- [Exercise goal] From the entries below, transcribe exactly the lines between the line holding "-- ==== Sys2Proof/Machine/PortCommands.lean" and the line holding "def execFrameTransmitted (s", inclusive; skip all other lines.

┏━━

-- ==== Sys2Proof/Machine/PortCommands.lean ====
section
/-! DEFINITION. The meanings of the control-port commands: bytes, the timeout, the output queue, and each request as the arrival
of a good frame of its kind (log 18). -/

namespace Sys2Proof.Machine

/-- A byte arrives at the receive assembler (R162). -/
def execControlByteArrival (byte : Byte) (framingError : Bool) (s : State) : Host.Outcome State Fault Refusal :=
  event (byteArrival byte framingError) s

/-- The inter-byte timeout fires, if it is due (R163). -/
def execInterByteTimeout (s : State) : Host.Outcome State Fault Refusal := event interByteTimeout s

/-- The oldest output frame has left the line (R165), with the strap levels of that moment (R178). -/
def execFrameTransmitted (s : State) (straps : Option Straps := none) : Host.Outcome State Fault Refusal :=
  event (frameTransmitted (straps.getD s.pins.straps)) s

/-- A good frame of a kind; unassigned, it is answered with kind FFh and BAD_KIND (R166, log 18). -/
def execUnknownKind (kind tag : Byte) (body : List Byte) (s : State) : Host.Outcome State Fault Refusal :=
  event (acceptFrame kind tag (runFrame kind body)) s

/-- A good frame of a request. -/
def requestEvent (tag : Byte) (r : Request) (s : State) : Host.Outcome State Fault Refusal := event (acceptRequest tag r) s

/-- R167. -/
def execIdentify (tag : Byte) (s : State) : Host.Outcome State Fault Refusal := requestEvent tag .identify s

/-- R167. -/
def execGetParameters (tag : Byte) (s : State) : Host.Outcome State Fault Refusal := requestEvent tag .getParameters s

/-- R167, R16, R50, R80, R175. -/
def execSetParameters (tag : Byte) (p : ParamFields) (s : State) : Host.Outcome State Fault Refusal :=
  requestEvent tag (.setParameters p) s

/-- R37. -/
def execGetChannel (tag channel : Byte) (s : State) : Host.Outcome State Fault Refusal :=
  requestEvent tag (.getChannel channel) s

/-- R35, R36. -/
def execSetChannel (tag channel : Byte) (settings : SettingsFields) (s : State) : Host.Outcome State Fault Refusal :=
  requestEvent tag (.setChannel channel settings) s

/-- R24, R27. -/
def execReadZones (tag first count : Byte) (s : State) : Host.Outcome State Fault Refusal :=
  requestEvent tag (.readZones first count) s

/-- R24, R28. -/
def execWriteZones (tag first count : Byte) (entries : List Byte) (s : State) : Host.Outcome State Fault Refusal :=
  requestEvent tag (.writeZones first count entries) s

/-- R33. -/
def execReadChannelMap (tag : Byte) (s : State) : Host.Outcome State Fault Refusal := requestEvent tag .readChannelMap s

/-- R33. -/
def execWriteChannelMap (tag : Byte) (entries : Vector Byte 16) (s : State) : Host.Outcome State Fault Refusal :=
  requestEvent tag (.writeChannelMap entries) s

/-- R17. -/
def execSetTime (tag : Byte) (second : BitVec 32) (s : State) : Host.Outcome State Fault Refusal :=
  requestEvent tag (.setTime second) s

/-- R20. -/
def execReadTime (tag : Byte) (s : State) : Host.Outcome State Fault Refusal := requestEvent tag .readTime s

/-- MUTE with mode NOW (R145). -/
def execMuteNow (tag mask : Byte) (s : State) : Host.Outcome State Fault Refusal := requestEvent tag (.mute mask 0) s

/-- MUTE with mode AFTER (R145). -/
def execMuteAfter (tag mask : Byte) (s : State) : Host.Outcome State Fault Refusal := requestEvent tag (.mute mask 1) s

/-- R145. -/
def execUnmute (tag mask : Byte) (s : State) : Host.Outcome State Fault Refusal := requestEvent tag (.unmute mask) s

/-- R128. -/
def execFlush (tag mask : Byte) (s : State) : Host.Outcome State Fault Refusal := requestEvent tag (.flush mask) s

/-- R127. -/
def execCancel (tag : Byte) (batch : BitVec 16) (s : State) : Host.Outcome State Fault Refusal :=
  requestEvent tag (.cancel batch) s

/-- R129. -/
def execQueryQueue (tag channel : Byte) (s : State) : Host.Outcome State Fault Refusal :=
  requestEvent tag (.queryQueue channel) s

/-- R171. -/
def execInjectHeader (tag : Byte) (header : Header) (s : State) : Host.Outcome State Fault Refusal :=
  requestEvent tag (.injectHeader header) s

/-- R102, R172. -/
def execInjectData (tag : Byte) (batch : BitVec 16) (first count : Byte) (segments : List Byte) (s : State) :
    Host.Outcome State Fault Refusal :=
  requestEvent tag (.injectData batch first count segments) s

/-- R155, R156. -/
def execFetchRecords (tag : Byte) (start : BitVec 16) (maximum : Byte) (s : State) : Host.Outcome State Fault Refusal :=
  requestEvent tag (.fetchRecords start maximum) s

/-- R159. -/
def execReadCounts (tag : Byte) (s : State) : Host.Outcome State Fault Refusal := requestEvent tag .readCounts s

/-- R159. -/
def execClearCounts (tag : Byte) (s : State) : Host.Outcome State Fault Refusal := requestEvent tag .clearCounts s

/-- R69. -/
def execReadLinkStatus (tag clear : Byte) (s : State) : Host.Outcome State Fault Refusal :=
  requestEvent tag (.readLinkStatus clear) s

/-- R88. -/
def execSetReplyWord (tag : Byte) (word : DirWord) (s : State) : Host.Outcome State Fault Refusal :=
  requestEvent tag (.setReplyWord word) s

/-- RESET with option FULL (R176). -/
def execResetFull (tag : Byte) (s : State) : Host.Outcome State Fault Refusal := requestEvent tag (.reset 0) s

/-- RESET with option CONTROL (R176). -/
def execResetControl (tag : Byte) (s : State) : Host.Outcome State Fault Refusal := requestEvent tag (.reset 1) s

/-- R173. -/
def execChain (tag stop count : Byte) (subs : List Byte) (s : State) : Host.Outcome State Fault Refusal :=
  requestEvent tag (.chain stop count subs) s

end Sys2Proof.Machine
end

┗━━
┏━━

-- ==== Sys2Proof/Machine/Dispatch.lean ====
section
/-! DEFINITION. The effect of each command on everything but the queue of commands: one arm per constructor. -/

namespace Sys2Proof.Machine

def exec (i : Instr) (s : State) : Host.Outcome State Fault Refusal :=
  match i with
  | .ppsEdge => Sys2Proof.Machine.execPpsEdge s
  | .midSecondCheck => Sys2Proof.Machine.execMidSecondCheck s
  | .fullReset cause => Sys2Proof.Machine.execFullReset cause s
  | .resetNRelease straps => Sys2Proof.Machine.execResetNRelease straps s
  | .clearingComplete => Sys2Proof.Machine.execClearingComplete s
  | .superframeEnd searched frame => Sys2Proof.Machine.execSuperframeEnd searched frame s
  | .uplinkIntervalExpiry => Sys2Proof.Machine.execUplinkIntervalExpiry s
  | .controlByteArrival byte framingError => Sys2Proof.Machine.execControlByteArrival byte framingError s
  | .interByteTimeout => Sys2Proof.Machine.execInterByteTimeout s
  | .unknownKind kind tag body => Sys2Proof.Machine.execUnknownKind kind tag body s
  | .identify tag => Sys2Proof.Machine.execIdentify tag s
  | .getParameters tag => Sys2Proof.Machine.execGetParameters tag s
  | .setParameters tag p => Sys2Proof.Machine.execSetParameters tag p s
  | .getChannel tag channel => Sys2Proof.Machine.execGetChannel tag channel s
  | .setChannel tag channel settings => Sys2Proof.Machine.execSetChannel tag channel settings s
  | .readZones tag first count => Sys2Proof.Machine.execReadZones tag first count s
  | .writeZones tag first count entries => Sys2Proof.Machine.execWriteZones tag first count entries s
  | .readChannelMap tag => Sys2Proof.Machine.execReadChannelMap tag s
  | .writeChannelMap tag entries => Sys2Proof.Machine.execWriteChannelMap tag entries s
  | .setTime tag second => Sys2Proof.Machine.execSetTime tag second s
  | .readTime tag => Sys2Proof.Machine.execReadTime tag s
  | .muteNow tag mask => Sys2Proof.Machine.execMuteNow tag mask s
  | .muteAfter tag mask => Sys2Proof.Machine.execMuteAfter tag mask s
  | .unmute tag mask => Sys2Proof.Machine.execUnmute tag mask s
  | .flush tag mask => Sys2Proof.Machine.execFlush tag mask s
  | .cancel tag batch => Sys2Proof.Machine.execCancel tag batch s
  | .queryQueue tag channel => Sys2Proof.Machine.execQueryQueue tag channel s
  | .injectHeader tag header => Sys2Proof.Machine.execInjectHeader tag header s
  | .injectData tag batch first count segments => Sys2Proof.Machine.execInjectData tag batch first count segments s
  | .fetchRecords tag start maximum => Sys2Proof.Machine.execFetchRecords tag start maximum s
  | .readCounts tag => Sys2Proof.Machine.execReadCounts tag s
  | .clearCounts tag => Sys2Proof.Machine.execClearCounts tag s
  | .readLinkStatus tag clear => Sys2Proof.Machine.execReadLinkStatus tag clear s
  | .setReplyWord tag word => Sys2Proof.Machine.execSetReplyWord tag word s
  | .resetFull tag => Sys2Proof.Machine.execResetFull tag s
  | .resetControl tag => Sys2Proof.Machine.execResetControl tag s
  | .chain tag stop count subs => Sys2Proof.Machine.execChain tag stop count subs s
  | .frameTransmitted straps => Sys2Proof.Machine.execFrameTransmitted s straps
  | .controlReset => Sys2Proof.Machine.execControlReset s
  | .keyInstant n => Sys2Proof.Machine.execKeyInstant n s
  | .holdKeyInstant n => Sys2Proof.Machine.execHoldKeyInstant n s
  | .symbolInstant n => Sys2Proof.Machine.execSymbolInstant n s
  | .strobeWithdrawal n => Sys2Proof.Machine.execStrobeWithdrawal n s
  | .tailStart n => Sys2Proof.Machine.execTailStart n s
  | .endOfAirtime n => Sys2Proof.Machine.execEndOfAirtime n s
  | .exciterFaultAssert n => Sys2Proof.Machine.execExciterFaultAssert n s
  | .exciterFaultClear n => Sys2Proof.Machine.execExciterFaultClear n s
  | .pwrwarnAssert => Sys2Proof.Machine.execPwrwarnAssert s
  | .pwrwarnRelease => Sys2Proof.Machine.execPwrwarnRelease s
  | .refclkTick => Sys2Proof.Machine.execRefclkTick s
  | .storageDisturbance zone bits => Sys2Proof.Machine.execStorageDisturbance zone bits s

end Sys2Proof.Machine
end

┗━━

- [Task output]
-- ==== Sys2Proof/Machine/PortCommands.lean ====
section
/-! DEFINITION. The meanings of the control-port commands: bytes, the timeout, the output queue, and each request as the arrival
of a good frame of its kind (log 18). -/

namespace Sys2Proof.Machine

/-- A byte arrives at the receive assembler (R162). -/
def execControlByteArrival (byte : Byte) (framingError : Bool) (s : State) : Host.Outcome State Fault Refusal :=
  event (byteArrival byte framingError) s

/-- The inter-byte timeout fires, if it is due (R163). -/
def execInterByteTimeout (s : State) : Host.Outcome State Fault Refusal := event interByteTimeout s

/-- The oldest output frame has left the line (R165), with the strap levels of that moment (R178). -/
def execFrameTransmitted (s : State) (straps : Option Straps := none) : Host.Outcome State Fault Refusal :=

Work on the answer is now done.